Par L'Economiste| Edition N°:4038 Le 24/05/2013 | Partager

L'enseignement est toujours un motif de déception, voire de colère, avec néanmoins une lueur d’espoir: les réformes de l’enseignement supérieur sous la houlette de Lahcen Daoudi. En moins d’un an, et avec détermination, il a introduit l’impensable, c’est-à-dire des offres de formations alternatives, en dépit de la mauvaise volonté (sabotage?) d’une partie de ses propres fonctionnaires.
Il est vrai, qu’à part les grandes écoles, l’enseignement supérieur était sonné, incapable de s’arc-bouter sur ses vieilles lunes, comme il le fait encore en France, notre modèle et notre  référence… malheureusement.
Certes, il y a encore un gros travail à faire pour installer vraiment, dans la vie des jeunes et de leurs parents, ces nouvelles ouvertures, ces formes renouvelées d’apprentissage, ces méthodes inédites de recherches…

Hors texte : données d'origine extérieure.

-- ==== Sys2Proof/Laws/Round.lean ====
section
/-! SUPPORT. The rounding functions that the meanings run, on exact rationals, are the rounding rule over the
real numbers (R129), and their results fit the format. -/

namespace Sys2Proof

/-! ### The leading bit -/

/-- `floorLog2` brackets a positive rational between powers of two. -/
theorem floorLog2_spec {x : Rat} (hx : 0 < x) :
    (2 : Rat) ^ floorLog2 x ≤ x ∧ x < (2 : Rat) ^ (floorLog2 x + 1) := by
  have hn : 0 < x.num := Rat.num_pos.mpr hx
  have hn0 : x.num.natAbs ≠ 0 := by omega
  have hx' : x * x.den = x.num.natAbs := by
    have h1 : (x.num.natAbs : Rat) = (x.num : Rat) := by
      rw [← Int.cast_natCast, Int.natAbs_of_nonneg hn.le]
    rw [h1, Rat.mul_den_eq_num]
  have hd : (0 : Rat) < x.den := by exact_mod_cast x.den_pos
  have n1 : ((2 : Rat)) ^ Nat.log2 x.num.natAbs ≤ x * x.den := by
    rw [hx']; exact_mod_cast Nat.log2_self_le hn0
  have n2 : x * x.den < (2 : Rat) ^ (Nat.log2 x.num.natAbs + 1) := by
    rw [hx']; exact_mod_cast Nat.lt_log2_self
  have d1 : ((2 : Rat)) ^ Nat.log2 x.den ≤ x.den := by
    exact_mod_cast Nat.log2_self_le x.den_pos.ne'
  have d2 : (x.den : Rat) < (2 : Rat) ^ (Nat.log2 x.den + 1) := by
    exact_mod_cast Nat.lt_log2_self
  have two : (2 : Rat) ≠ 0 := by norm_num
  have hup : x < (2 : Rat) ^ ((Nat.log2 x.num.natAbs : Int) - Nat.log2 x.den + 1) := by
    rw [sub_add_eq_add_sub, zpow_sub₀ two, lt_div_iff₀ (by positivity)]
    calc x * (2 : Rat) ^ (Nat.log2 x.den : Int) ≤ x * x.den := by
          rw [zpow_natCast]; exact mul_le_mul_of_nonneg_left d1 hx.le
      _ < _ := by exact_mod_cast n2
  have hdn : (2 : Rat) ^ ((Nat.log2 x.num.natAbs : Int) - Nat.log2 x.den - 1) < x := by
    rw [sub_sub, zpow_sub₀ two, div_lt_iff₀ (by positivity)]
    calc (2 : Rat) ^ (Nat.log2 x.num.natAbs : Int) ≤ x * x.den := by exact_mod_cast n1
      _ < _ := mul_lt_mul_of_pos_left (by exact_mod_cast d2) hx
  simp only [floorLog2, pow2_eq]
  split
  · exact ⟨by assumption, hup⟩
  · rename_i h
    exact ⟨hdn.le, by rw [sub_add_cancel]; exact not_le.mp h⟩

/-- `floorLog2` is the floor of the logarithm. -/
theorem floorLog2_eq {x : Rat} (hx : 0 < x) : floorLog2 x = Int.log 2 (x : ℝ) := by
  obtain ⟨h1, h2⟩ := floorLog2_spec hx
  have hx' : (0 : ℝ) < x := by exact_mod_cast hx
  have h1' : ((2 : ℕ) : ℝ) ^ floorLog2 x ≤ x := by
    have := (Rat.cast_le (K := ℝ)).mpr h1; push_cast at this ⊢; exact this
  have h2' : (x : ℝ) < ((2 : ℕ) : ℝ) ^ (floorLog2 x + 1) := by
    have := (Rat.cast_lt (K := ℝ)).mpr h2; push_cast at this ⊢; exact this
  have a := (Int.zpow_le_iff_le_log (by decide) hx').mp h1'
  have b := (Int.lt_zpow_iff_log_lt (by decide) hx').mp h2'
  omega

/-! ### Rounding -/

/-- The end of the rounding rule: carry, overflow, underflow, pack (R129). -/
theorem settle_eq (F : Fmt) (s : Bool) (e : Int) (n : Nat) :
    settle F s e n =
      if (if n = 2 ^ (F.p + 1) then e + 1 else e) > F.emax then infF F s
      else if (if n = 2 ^ (F.p + 1) then 2 ^ F.p else n) = 0 then zeroF F s
      else packFinite F s (if n = 2 ^ (F.p + 1) then e + 1 else e)
        (if n = 2 ^ (F.p + 1) then 2 ^ F.p else n) := by
  simp only [settle]
  have : (2 : Nat) ^ F.p ≠ 0 := by positivity
  by_cases h : n = 2 ^ (F.p + 1)
  · simp [h]
  · simp [h]

/-- RNE on an exact rational is RNE on the real number (R129). -/
theorem rne_eq_rneR (F : Fmt) (s : Bool) {x : Rat} (hx : 0 < x) : rne F s x = rneR F s (x : ℝ) := by
  simp only [rne, rneR, settle_eq, floorLog2_eq hx, pow2_eq]
  set e := max (Int.log 2 (x : ℝ)) F.emin
  have hm : (x : ℝ) / (2 : ℝ) ^ (e - F.p) = ((x / (2 : ℚ) ^ (e - F.p) : ℚ) : ℝ) := by push_cast; rfl
  rw [hm]
  set m : ℚ := x / (2 : ℚ) ^ (e - F.p)
  have hf : ⌊(m : ℝ)⌋ = m.floor := by rw [Rat.floor_cast]; rfl
  rw [hf]
  have h1 : (m : ℝ) - (m.floor.toNat : ℕ) > 1 / 2 ↔ m - (m.floor.toNat : ℕ) > 1 / 2 := by
    rw [gt_iff_lt, gt_iff_lt, ← Rat.cast_lt (K := ℝ)]; push_cast; rfl
  have h2 : (m : ℝ) - (m.floor.toNat : ℕ) = 1 / 2 ↔ m - (m.floor.toNat : ℕ) = 1 / 2 := by
    rw [← Rat.cast_inj (α := ℝ)]; push_cast; rfl
  simp only [h1, h2]

/-- RNE of a nonzero sum is RNE of the real sum. -/
theorem rneSigned_eq_rneSignedR (F : Fmt) {S : Rat} (hS : S ≠ 0) :
    rneSigned F S = rneSignedR F (S : ℝ) := by
  rw [rneSigned, rneSignedR, rne_eq_rneR F _ (abs_pos.mpr hS)]
  have : ((S : ℝ) < 0) ↔ S < 0 := by exact_mod_cast Iff.rfl
  simp only [this, Rat.cast_abs]

/-! ### Square roots -/

theorem isqrtFrom_spec (n : Nat) (k : Nat) : ∀ r, r * r ≤ n → n < (r + 2 ^ k) * (r + 2 ^ k) →
    isqrtFrom n k r * isqrtFrom n k r ≤ n ∧ n < (isqrtFrom n k r + 1) * (isqrtFrom n k r + 1) := by
  induction k with
  | zero => intro r h1 h2; exact ⟨h1, h2⟩
  | succ k ih =>
    intro r h1 h2
    have e : r + 2 ^ (k + 1) = r + 2 ^ k + 2 ^ k := by rw [pow_succ]; ring
    rw [e] at h2
    simp only [isqrtFrom]
    split
    · exact ih _ (by assumption) h2
    · exact ih _ h1 (by omega)

/-- `isqrt` is the floor of the square root. -/
theorem isqrt_spec (n : Nat) : isqrt n * isqrt n ≤ n ∧ n < (isqrt n + 1) * (isqrt n + 1) := by
  refine isqrtFrom_spec n _ 0 (by omega) ?_
  rw [Nat.zero_add, ← pow_add]
  exact lt_of_lt_of_le Nat.lt_log2_self (Nat.pow_le_pow_right (by decide) (by omega))

/-- The root of a rational is bracketed by the powers of two that half of its own logarithm gives. -/
theorem log_sqrt {v : Rat} (hv : 0 < v) : Int.log 2 (Real.sqrt v) = floorLog2 v / 2 := by
  obtain ⟨h1, h2⟩ := floorLog2_spec hv
  have hv' : (0 : ℝ) < v := by exact_mod_cast hv
  have hs : 0 < Real.sqrt v := Real.sqrt_pos.mpr hv'
  set L := floorLog2 v
  have sq : ∀ k : Int, ((2 : ℝ) ^ k) ^ 2 = (2 : ℝ) ^ (2 * k) := by
    intro k; rw [← zpow_natCast, ← zpow_mul, mul_comm]; rfl
  have h1' : (2 : ℝ) ^ L ≤ v := by
    have := (Rat.cast_le (K := ℝ)).mpr h1; push_cast at this; exact this
  have h2' : (v : ℝ) < (2 : ℝ) ^ (L + 1) := by
    have := (Rat.cast_lt (K := ℝ)).mpr h2; push_cast at this; exact this
  have a : ((2 : ℕ) : ℝ) ^ (L / 2) ≤ Real.sqrt v := by
    apply Real.le_sqrt_of_sq_le
    push_cast
    rw [sq]
    exact (zpow_le_zpow_right₀ (by norm_num) (by omega)).trans h1'
  have b : Real.sqrt v < ((2 : ℕ) : ℝ) ^ (L / 2 + 1) := by
    rw [Real.sqrt_lt' (by positivity)]
    push_cast
    rw [sq]
    exact h2'.trans_le (zpow_le_zpow_right₀ (by norm_num) (by omega))
  have a' := (Int.zpow_le_iff_le_log (by decide) hs).mp a
  have b' := (Int.lt_zpow_iff_log_lt (by decide) hs).mp b
  omega

/-- The root's rounding runs on exact rationals and is RNE of the real root (R129, R143). -/
theorem rneSqrt_eq (F : Fmt) {v : Rat} (hv : 0 < v) :
    rneSqrt F v = rneR F false (Real.sqrt v) := by
  simp only [rneSqrt, rneR, settle_eq, log_sqrt hv, pow2_eq]
  set e := max (floorLog2 v / 2) F.emin
  set q : ℚ := v / (2 : ℚ) ^ (2 * (e - F.p)) with hq
  have hq0 : 0 < q := by positivity
  have hqR : (0 : ℝ) < q := by exact_mod_cast hq0
  have hm : Real.sqrt v / (2 : ℝ) ^ (e - F.p) = Real.sqrt q := by
    have hk : (0 : ℝ) ≤ (2 : ℝ) ^ (e - F.p) := by positivity
    rw [hq]; push_cast
    rw [Real.sqrt_div' _ (by positivity)]
    congr 1
    rw [mul_comm, zpow_mul, show (2 : ℤ) = ((2 : ℕ) : ℤ) from rfl, zpow_natCast, Real.sqrt_sq hk]
  rw [hm]
  set n := isqrt q.floor.toNat with hn
  obtain ⟨s1, s2⟩ := isqrt_spec q.floor.toNat
  rw [← hn] at s1 s2
  have hfl : (q.floor.toNat : ℤ) = q.floor := Int.toNat_of_nonneg (Int.floor_nonneg.mpr hq0.le)
  have t1 : ((n * n : ℕ) : ℚ) ≤ q := by
    have : ((n * n : ℕ) : ℤ) ≤ q.floor := by rw [← hfl]; exact_mod_cast s1
    exact_mod_cast Int.le_floor.mp this
  have t2 : q < (((n + 1) * (n + 1) : ℕ) : ℚ) := by
    have : q.floor < (((n + 1) * (n + 1) : ℕ) : ℤ) := by rw [← hfl]; exact_mod_cast s2
    exact_mod_cast Int.floor_lt.mp this
  have t1R : (n : ℝ) ^ 2 ≤ q := by rw [sq]; exact_mod_cast (Rat.cast_le (K := ℝ)).mpr t1
  have t2R : (q : ℝ) < ((n : ℝ) + 1) ^ 2 := by rw [sq]; exact_mod_cast (Rat.cast_lt (K := ℝ)).mpr t2
  have hflo : ⌊Real.sqrt q⌋.toNat = n := by
    have : ⌊Real.sqrt q⌋ = (n : ℤ) := by
      rw [Int.floor_eq_iff]
      refine ⟨Real.le_sqrt_of_sq_le (by exact_mod_cast t1R), ?_⟩
      rw [Real.sqrt_lt' (by positivity)]
      exact_mod_cast t2R
    rw [this]; rfl
  rw [hflo]
  have g : ∀ c : ℝ, 0 ≤ c → (c < Real.sqrt q ↔ c * c < q) := fun c hc => by
    rw [Real.lt_sqrt hc, sq]
  have g' : ∀ c : ℝ, 0 ≤ c → (Real.sqrt q = c ↔ (q : ℝ) = c * c) := fun c hc => by
    rw [Real.sqrt_eq_iff_mul_self_eq hqR.le hc]
  have h1 : Real.sqrt q - n > 1 / 2 ↔ q > ((n : ℚ) + 1 / 2) * ((n : ℚ) + 1 / 2) := by
    rw [gt_iff_lt, gt_iff_lt, lt_sub_iff_add_lt, add_comm, g _ (by positivity), ← Rat.cast_lt (K := ℝ)]
    push_cast; rfl
  have h2 : Real.sqrt q - n = 1 / 2 ↔ q = ((n : ℚ) + 1 / 2) * ((n : ℚ) + 1 / 2) := by
    rw [sub_eq_iff_eq_add, add_comm, g' _ (by positivity), ← Rat.cast_inj (α := ℝ)]
    push_cast; rfl
  simp only [h1, h2]

/-! ### What a rounding can give -/

/-- A rounding gives the infinity, the zero or a finite value of its sign (R124, R129). -/
theorem rneR_cases (F : Fmt) (s : Bool) {x : ℝ} (hx : 0 < x) :
    rneR F s x = infF F s ∨ rneR F s x = zeroF F s ∨
      ∃ e m, FiniteOk F e m ∧ rneR F s x = packFinite F s e m := by
  simp only [rneR]
  set e := max (Int.log 2 x) F.emin with he
  set u := (2 : ℝ) ^ (e - F.p) with hu
  have hu0 : 0 < u := by positivity
  have hup : (2 : ℝ) ^ (e + 1) = (2 : ℝ) ^ (F.p + 1) * u := by
    rw [hu, ← zpow_natCast, ← zpow_add₀ (by norm_num)]; congr 1; push_cast; ring
  have hdn : (2 : ℝ) ^ e = (2 : ℝ) ^ F.p * u := by
    rw [hu, ← zpow_natCast, ← zpow_add₀ (by norm_num)]; congr 1; ring
  set n := ⌊x / u⌋.toNat with hn
  have hfl : (0 : ℤ) ≤ ⌊x / u⌋ := Int.floor_nonneg.mpr (by positivity)
  have hnc : (n : ℝ) = (⌊x / u⌋ : ℝ) := by rw [hn, ← Int.cast_natCast, Int.toNat_of_nonneg hfl]
  have h1 : (n : ℝ) * u ≤ x := by rw [hnc]; exact (le_div_iff₀ hu0).mp (Int.floor_le _)
  have h2 : x < ((n : ℝ) + 1) * u := by
    rw [hnc]; exact (div_lt_iff₀ hu0).mp (Int.lt_floor_add_one _)
  have hlt : n < 2 ^ (F.p + 1) := by
    have h : x < (2 : ℝ) ^ (e + 1) :=
      lt_two_zpow_log_succ.trans_le (zpow_le_zpow_right₀ (by norm_num) (by omega))
    have : (n : ℝ) * u < (2 : ℝ) ^ (F.p + 1) * u := by rw [← hup]; linarith
    exact_mod_cast lt_of_mul_lt_mul_right this hu0.le
  have hsub : n < 2 ^ F.p → e = F.emin := by
    intro hs
    by_contra hne
    have hee : e = Int.log 2 x := by omega
    have h : (2 : ℝ) ^ e ≤ x := by rw [hee]; exact two_zpow_log_le hx
    have h' : ((n : ℝ) + 1) * u ≤ (2 : ℝ) ^ F.p * u :=
      mul_le_mul_of_nonneg_right (by exact_mod_cast hs) hu0.le
    rw [hdn] at h
    linarith
  set k := if x / u - n > 1 / 2 ∨ x / u - n = 1 / 2 ∧ n % 2 = 1 then n + 1 else n with hk
  have hk1 : n ≤ k := by rw [hk]; split <;> omega
  have hk2 : k ≤ 2 ^ (F.p + 1) := by rw [hk]; split <;> omega
  have hmin : F.emin ≤ e := le_max_right _ _
  by_cases hc : k = 2 ^ (F.p + 1)
  · simp only [hc, if_true]
    split
    · exact .inl rfl
    · rename_i hle
      have hp : (2 : ℕ) ^ F.p ≠ 0 := by positivity
      simp only [hp, if_false]
      refine .inr (.inr ⟨_, _, ⟨by omega, ?_, by omega, by omega, fun h => absurd h (lt_irrefl _)⟩, rfl⟩)
      rw [pow_succ]; omega
  · simp only [hc, if_false]
    split
    · exact .inl rfl
    · rename_i hle
      split
      · exact .inr (.inl rfl)
      · exact .inr (.inr ⟨_, _, ⟨by omega, by omega, hmin, by omega, fun h => hsub (by omega)⟩, rfl⟩)

/-- A rounded value fits the format's width. -/
theorem rneR_lt (F : Fmt) (s : Bool) {x : ℝ} (hx : 0 < x) : (rneR F s x).toNat < 2 ^ F.width := by
  rcases rneR_cases F s hx with h | h | ⟨e, m, hok, h⟩
  · rw [h]; exact infF_lt F s
  · rw [h]; exact zeroF_lt F s
  · rw [h]; exact packFinite_lt F s hok

theorem rneSignedR_lt (F : Fmt) {S : ℝ} (hS : S ≠ 0) : (rneSignedR F S).toNat < 2 ^ F.width :=
  rneR_lt F _ (abs_pos.mpr hS)

end Sys2Proof
end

On reprochera au ministre d’avoir abandonné l’université «normale» qui ne parvient pas à sortir des difficultés  sur la réforme des cursus, à moitié faite, à moitié contrefaite.  On aura raison, mais que faire pour des gens qui considèrent encore que l’enseignement de matières complètement dépassées fait partie des… acquis sociaux du corps enseignant?!
En revanche, les choses n’ont pas bougé dans l’enseignement primaire et secondaire, sauf qu’un dernier classement, juste sur les maths et les sciences, a montré que le Maroc avait encore perdu des places.